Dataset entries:
----------------
-- ==== Sys2Proof/Laws/Status.lean ====
section
/-! SUPPORT. What each update of `STATUS` leaves in its bits. -/

namespace Sys2Proof.Machine

/-- The one lemma about `putBit`: it decides bit `i` and keeps every other. -/
theorem getLsbD_putBit (w : Word) (i : Nat) (b : Bool) (j : Nat) :
    (putBit w i b).getLsbD j = if j = i then (b && decide (j < 32)) else w.getLsbD j := by
  by_cases hj : j < 32
  · rcases Nat.lt_trichotomy j i with h | h | h
    · cases b <;> simp [putBit, h, hj, h.ne]
    · subst h
      cases b <;> simp [putBit, hj]
    · have hne : ¬ j = i := by omega
      have hz : ¬ j - i = 0 := by omega
      cases b <;> simp [putBit, hj, hne, hz]
  · have h32 : 32 ≤ j := by omega
    have hw : ∀ v : Word, v.getLsbD j = false := fun v => BitVec.getLsbD_of_ge v j h32
    simp [hw, hj]

section Bits

variable (w : Word)

@[simp] theorem statusStarted_busy : (statusStarted w).getLsbD busyBit = true := by
  simp only [statusStarted, getLsbD_putBit, busyBit, doneBit]; simp
@[simp] theorem statusStarted_done : (statusStarted w).getLsbD doneBit = false := by
  simp only [statusStarted, getLsbD_putBit, busyBit, doneBit]; simp
@[simp] theorem statusStarted_ill : (statusStarted w).getLsbD illBit = w.getLsbD illBit := by
  simp only [statusStarted, getLsbD_putBit, busyBit, doneBit, illBit]; simp
@[simp] theorem statusCompleted_busy : (statusCompleted w).getLsbD busyBit = false := by
  simp only [statusCompleted, getLsbD_putBit, busyBit, doneBit]; simp
@[simp] theorem statusCompleted_done : (statusCompleted w).getLsbD doneBit = true := by
  simp only [statusCompleted, getLsbD_putBit, busyBit, doneBit]; simp
@[simp] theorem statusCompleted_ill : (statusCompleted w).getLsbD illBit = w.getLsbD illBit := by
  simp only [statusCompleted, getLsbD_putBit, busyBit, doneBit, illBit]; simp
@[simp] theorem statusIllegal_busy : (statusIllegal w).getLsbD busyBit = w.getLsbD busyBit := by
  simp only [statusIllegal, getLsbD_putBit, busyBit, doneBit, illBit]; simp
@[simp] theorem statusIllegal_done : (statusIllegal w).getLsbD doneBit = false := by
  simp only [statusIllegal, getLsbD_putBit, doneBit, illBit]; simp
@[simp] theorem statusIllegal_ill : (statusIllegal w).getLsbD illBit = true := by
  simp only [statusIllegal, getLsbD_putBit, doneBit, illBit]; simp

/-- The bits above `ILL` are kept by every update (R30). -/
theorem status_reserved_kept (j : Nat) (hj : illBit < j) :
    (statusStarted w).getLsbD j = w.getLsbD j ∧ (statusCompleted w).getLsbD j = w.getLsbD j ∧
      (statusIllegal w).getLsbD j = w.getLsbD j := by
  have h2 : 2 < j := hj
  have h0 : ¬ j = 0 := by omega
  have h1 : ¬ j = 1 := by omega
  have h3 : ¬ j = 2 := by omega
  simp [statusStarted, statusCompleted, statusIllegal, getLsbD_putBit, busyBit, doneBit, illBit, h0, h1, h3]

end Bits

/-- A word is below 8 exactly when its bits 31:3 are zero. -/
theorem toNat_lt_eight_iff (w : Word) : w.toNat < 8 ↔ ∀ j, illBit < j → w.getLsbD j = false := by
  constructor
  · intro h j hj
    have hj' : 3 ≤ j := hj
    apply Nat.testBit_lt_two_pow
    exact Nat.lt_of_lt_of_le h (Nat.pow_le_pow_right (n := 2) (by decide) hj')
  · intro h
    apply Nat.lt_pow_two_of_testBit (n := 3)
    intro j hj
    exact h j (by simp only [illBit]; omega)

/-- Every update keeps the reserved bits zero. -/
theorem status_updates_lt_eight {w : Word} (h : w.toNat < 8) :
    (statusStarted w).toNat < 8 ∧ (statusCompleted w).toNat < 8 ∧ (statusIllegal w).toNat < 8 := by
  simp only [toNat_lt_eight_iff] at h ⊢
  refine ⟨fun j hj => ?_, fun j hj => ?_, fun j hj => ?_⟩
  · rw [(status_reserved_kept w j hj).1, h j hj]
  · rw [(status_reserved_kept w j hj).2.1, h j hj]
  · rw [(status_reserved_kept w j hj).2.2, h j hj]

section StateBits

variable (i : Instr) (s : State)

@[simp] theorem busy_started : (s.started i).busy = true := statusStarted_busy _
@[simp] theorem done_started : (s.started i).done = false := statusStarted_done _
@[simp] theorem ill_started : (s.started i).ill = s.ill := statusStarted_ill _
@[simp] theorem busy_completed : s.completed.busy = false := statusCompleted_busy _
@[simp] theorem done_completed : s.completed.done = true := statusCompleted_done _
@[simp] theorem ill_completed : s.completed.ill = s.ill := statusCompleted_ill _
@[simp] theorem busy_latchA : s.latchA.busy = s.busy := rfl
@[simp] theorem busy_latchAL : s.latchAL.busy = s.busy := rfl
@[simp] theorem busy_atPhase (p : Phase) : (s.atPhase p).busy = s.busy := rfl
@[simp] theorem done_atPhase (p : Phase) : (s.atPhase p).done = s.done := rfl
@[simp] theorem ill_atPhase (p : Phase) : (s.atPhase p).ill = s.ill := rfl
@[simp] theorem busy_atIdx (n : Nat) : (s.atIdx n).busy = s.busy := rfl
@[simp] theorem done_atIdx (n : Nat) : (s.atIdx n).done = s.done := rfl
@[simp] theorem ill_atIdx (n : Nat) : (s.atIdx n).ill = s.ill := rfl
@[simp] theorem busy_illegalCommand : s.illegalCommand.busy = s.busy := statusIllegal_busy _
@[simp] theorem done_illegalCommand : s.illegalCommand.done = false := statusIllegal_done _
@[simp] theorem ill_illegalCommand : s.illegalCommand.ill = true := statusIllegal_ill _

end StateBits

end Sys2Proof.Machine
end

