-- ==== Sys2Proof/Laws/Commands.lean ====
section
/-! SUPPORT. What launching a command and running its chunk operations can do, said once. -/

namespace Sys2Proof.Machine

/-- A command launches into a next state exactly when no command is running and its range is in order. -/
theorem launch_next_iff (cfg : Config) (i : Instr) (run : State → State) (s t : State) :
    launch cfg i run s = .next t ↔ s.busy = false ∧ RangeOk cfg i s ∧ t = run s := by
  simp only [launch, RangeOk]
  cases hb : s.busy
  · by_cases hr : Config.ADDR_SPACE < s.bufAddr.toNat + rangeLength cfg i s.bufLen.toNat
    · simp [hr, Nat.not_le.mpr hr]
    · cases ho : ordinary s.nonRam s.bufAddr.toNat (rangeLength cfg i s.bufLen.toNat)
      · simp [hr]
      · simp [hr, Nat.not_lt.mp hr, eq_comm]
  · simp

/-- A command never faults, and the three reasons it can be refused (R46, R47, R142). -/
theorem launch_cases (cfg : Config) (i : Instr) (run : State → State) (s : State) :
    (s.busy = true ∧ launch cfg i run s = .refused .writeWhileBusy) ∨
    (s.busy = false ∧ Config.ADDR_SPACE < s.bufAddr.toNat + rangeLength cfg i s.bufLen.toNat ∧
      launch cfg i run s = .refused .rangeViolation) ∨
    (s.busy = false ∧ s.bufAddr.toNat + rangeLength cfg i s.bufLen.toNat ≤ Config.ADDR_SPACE ∧
      ordinary s.nonRam s.bufAddr.toNat (rangeLength cfg i s.bufLen.toNat) = false ∧
      launch cfg i run s = .refused .notOrdinaryMemory) ∨
    (s.busy = false ∧ RangeOk cfg i s ∧ launch cfg i run s = .next (run s)) := by
  simp only [launch, RangeOk]
  cases hb : s.busy
  · by_cases hr : Config.ADDR_SPACE < s.bufAddr.toNat + rangeLength cfg i s.bufLen.toNat
    · simp [hr]
    · cases ho : ordinary s.nonRam s.bufAddr.toNat (rangeLength cfg i s.bufLen.toNat)
      · simp [hr, Nat.not_lt.mp hr]
      · simp [hr, Nat.not_lt.mp hr]
  · simp

/-- `exec` launches the command's whole run: its arms differ in the command alone. -/
theorem exec_eq_launch (i : Instr) (s : State) : exec i s = launch hw i (runCommand hw i) s := by
  cases i <;> rfl

/-- `exec` answers a next state exactly when no command is running and the range is in order. -/
theorem exec_next_iff (i : Instr) (s t : State) :
    exec i s = .next t ↔ s.busy = false ∧ RangeOk hw i s ∧ t = runCommand hw i s := by
  rw [exec_eq_launch, launch_next_iff]

section AlignedPass

variable (cfg : Config) (d : Dir) (a n : Nat) (s : State)

/-- What the aligned pass's chunk operations and bookkeeping leave alone, the whole pass leaves alone. -/
theorem alignedPass_keeps {α : Type} (f : State → α) (h : ∀ i s, f (alignedChunk cfg d a i s) = f s) :
    f (alignedPass cfg d a n s) = f s := by
  induction n with
  | zero => rfl
  | succ n ih => exact (h n _).trans ih

@[simp] theorem alignedPass_k : (alignedPass cfg d a n s).k = s.k :=
  alignedPass_keeps cfg d a n s (·.k) fun i s => by simp [alignedChunk]
@[simp] theorem alignedPass_op : (alignedPass cfg d a n s).op = s.op :=
  alignedPass_keeps cfg d a n s (·.op) fun i s => by simp [alignedChunk]
@[simp] theorem alignedPass_latA : (alignedPass cfg d a n s).latA = s.latA :=
  alignedPass_keeps cfg d a n s (·.latA) fun i s => by simp [alignedChunk]
@[simp] theorem alignedPass_latL : (alignedPass cfg d a n s).latL = s.latL :=
  alignedPass_keeps cfg d a n s (·.latL) fun i s => by simp [alignedChunk]
@[simp] theorem alignedPass_status : (alignedPass cfg d a n s).status = s.status :=
  alignedPass_keeps cfg d a n s (·.status) fun i s => by simp [alignedChunk]
@[simp] theorem alignedPass_bufAddr : (alignedPass cfg d a n s).bufAddr = s.bufAddr :=
  alignedPass_keeps cfg d a n s (·.bufAddr) fun i s => by simp [alignedChunk]
@[simp] theorem alignedPass_bufLen : (alignedPass cfg d a n s).bufLen = s.bufLen :=
  alignedPass_keeps cfg d a n s (·.bufLen) fun i s => by simp [alignedChunk]
@[simp] theorem alignedPass_nonRam : (alignedPass cfg d a n s).nonRam = s.nonRam :=
  alignedPass_keeps cfg d a n s (·.nonRam) fun i s => by simp [alignedChunk]
@[simp] theorem alignedPass_script : (alignedPass cfg d a n s).script = s.script :=
  alignedPass_keeps cfg d a n s (·.script) fun i s => by simp [alignedChunk]
@[simp] theorem alignedPass_responses : (alignedPass cfg d a n s).responses = s.responses :=
  alignedPass_keeps cfg d a n s (·.responses) fun i s => by simp [alignedChunk]
@[simp] theorem alignedPass_resets : (alignedPass cfg d a n s).resets = s.resets :=
  alignedPass_keeps cfg d a n s (·.resets) fun i s => by simp [alignedChunk]

@[simp] theorem alignedPass_busy : (alignedPass cfg d a n s).busy = s.busy := by simp [State.busy]
@[simp] theorem alignedPass_done : (alignedPass cfg d a n s).done = s.done := by simp [State.done]
@[simp] theorem alignedPass_ill : (alignedPass cfg d a n s).ill = s.ill := by simp [State.ill]

/-- After a pass over at least one chunk, `IDX` counts the chunks done and the phase is `ALIGNED` (R109). -/
theorem alignedPass_sequencer (hn : 0 < n) :
    (alignedPass cfg d a n s).idx = n ∧ (alignedPass cfg d a n s).phase = .aligned := by
  cases n with
  | zero => omega
  | succ n => simp [alignedPass, alignedChunk]

theorem wf_alignedPass (h : Memory.wf s.mem = true) : Memory.wf (alignedPass cfg d a n s).mem = true := by
  induction n with
  | zero => exact h
  | succ n ih => exact wf_chunkOp cfg d _ _ ih

end AlignedPass

section BufferRuns

variable (cfg : Config) (s : State)

/-- Below the no-op floor `ENCB` starts and completes (R101). -/
theorem runEncb_short (h : s.bufLen.toNat < cfg.chunkBytes) : runEncb cfg s = (s.started .encb).completed := by
  simp only [runEncb, if_pos h]

/-- Below the no-op floor `DECB` starts and completes (R101). -/
theorem runDecb_short (h : s.bufLen.toNat < cfg.chunkBytes) : runDecb cfg s = (s.started .decb).completed := by
  simp only [runDecb, if_pos h]

/-- The state in which `ENCB` begins its aligned pass (R109). -/
def encbLatched : State := ((s.started .encb).latchAL.atIdx 0).atPhase .aligned

/-- `ENCB` of at least a chunk: the aligned pass, then the window when there is one (R104). -/
theorem runEncb_long (h : cfg.chunkBytes ≤ s.bufLen.toNat) :
    runEncb cfg s =
      let s₁ := alignedPass cfg .fwd s.bufAddr.toNat (alignedChunks cfg s.bufLen.toNat) (encbLatched s)
      if tailPass cfg s.bufLen.toNat then
        (chunkOp cfg .fwd (windowAddr cfg s.bufAddr.toNat s.bufLen.toNat) (s₁.atPhase .tailLast)).completed
      else s₁.completed := by
  simp only [runEncb, if_neg (Nat.not_lt.mpr h), encbLatched]

/-- The state in which `DECB` begins its aligned pass: after the window, when there is one (R106, R109). -/
def decbWindowed : State :=
  ((if tailPass cfg s.bufLen.toNat then
      chunkOp cfg .inv (windowAddr cfg s.bufAddr.toNat s.bufLen.toNat) ((s.started .decb).latchAL.atPhase .tailFirst)
    else (s.started .decb).latchAL).atIdx 0).atPhase .aligned

/-- `DECB` of at least a chunk: the window when there is one, then the aligned pass (R106). -/
theorem runDecb_long (h : cfg.chunkBytes ≤ s.bufLen.toNat) :
    runDecb cfg s =
      (alignedPass cfg .inv s.bufAddr.toNat (alignedChunks cfg s.bufLen.toNat) (decbWindowed cfg s)).completed := by
  simp only [runDecb, if_neg (Nat.not_lt.mpr h), decbWindowed]

end BufferRuns

/-- The last piece of a string mapped piece by piece. -/
theorem mapPieces_succ_last (c : Nat) (f : List Byte → List Byte) (n : Nat) (bs : List Byte) :
    mapPieces c f (n + 1) bs = mapPieces c f n bs ++ f ((bs.drop (n * c)).take c) := by
  induction n generalizing bs with
  | zero => simp [mapPieces]
  | succ n ih =>
    rw [mapPieces, ih, mapPieces, List.append_assoc, List.drop_drop, show c + n * c = (n + 1) * c by ring]

/-- The pieces of a string past the `n`-th do not matter to the first `n`. -/
theorem mapPieces_append (c : Nat) (f : List Byte → List Byte) (n : Nat) (xs ys : List Byte) (h : xs.length = n * c) :
    mapPieces c f n (xs ++ ys) = mapPieces c f n xs := by
  induction n generalizing xs with
  | zero => rfl
  | succ n ih =>
    have hc : c ≤ xs.length := by rw [h, Nat.succ_mul]; omega
    rw [mapPieces, mapPieces, List.take_append_of_le_length hc, List.drop_append_of_le_length hc, ih]
    rw [List.length_drop, h, Nat.succ_mul]; omega

/-- Memory after one aligned chunk: the chunk operation's write, and no other. -/
theorem alignedChunk_mem (cfg : Config) (d : Dir) (a i : Nat) (s : State) (h : Memory.wf s.mem = true)
    (hc : cfg.subblocks * Config.BLOCK_BYTES = cfg.chunkBytes) :
    (alignedChunk cfg d a i s).mem =
      Memory.memWrite s.mem (a + i * cfg.chunkBytes)
        (chunkString cfg d s.k (Memory.memRead s.mem (a + i * cfg.chunkBytes) cfg.chunkBytes)) := by
  have := chunkOp_mem cfg d (a + i * cfg.chunkBytes) ((s.atPhase .aligned).atIdx i) h
  rwa [hc] at this

/-- Memory after the aligned pass: `n` chunks at `a` are replaced by what the chunk operation computes of each, and
nothing else is written (R104, R106). `CHUNK_BYTES` is a whole number of blocks. -/
theorem alignedPass_mem (cfg : Config) (d : Dir) (a n : Nat) (s : State) (h : Memory.wf s.mem = true)
    (hc : cfg.subblocks * Config.BLOCK_BYTES = cfg.chunkBytes) :
    (alignedPass cfg d a n s).mem =
      Memory.memWrite s.mem a
        (mapPieces cfg.chunkBytes (chunkString cfg d s.k) n (Memory.memRead s.mem a (n * cfg.chunkBytes))) := by
  have hlen : ∀ bs, (chunkString cfg d s.k bs).length = cfg.chunkBytes := fun bs => by rw [length_chunkString, hc]
  induction n with
  | zero => rfl
  | succ n ih =>
    have hp : (mapPieces cfg.chunkBytes (chunkString cfg d s.k) n
        (Memory.memRead s.mem a (n * cfg.chunkBytes))).length = n * cfg.chunkBytes := length_mapPieces _ _ hlen _ _
    rw [alignedPass, alignedChunk_mem cfg d a n _ (wf_alignedPass cfg d a n s h) hc, alignedPass_k, ih, Memory.memRead_memWrite_disjoint h (by right; rw [hp]), mapPieces_succ_last, Nat.succ_mul, Memory.memRead_add,
      Memory.memWrite_append, mapPieces_append _ _ _ _ _ (by simp), hp]
    congr 2
    rw [List.drop_left' (by simp), List.take_of_length_le (by simp)]

end Sys2Proof.Machine
end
----------------
== Problem description ==
Gather all lines from the records above in which "RangeOk" appears.

== Answer to this problem ==
    launch cfg i run s = .next t ↔ s.busy = false ∧ RangeOk cfg i s ∧ t = run s := by
  simp only [launch, RangeOk]
    (s.busy = false ∧ RangeOk cfg i s ∧ launch cfg i run s = .next (run s)) := by
  simp only [launch, RangeOk]
    exec i s = .next t ↔ s.busy = false ∧ RangeOk hw i s ∧ t = runCommand hw i s := by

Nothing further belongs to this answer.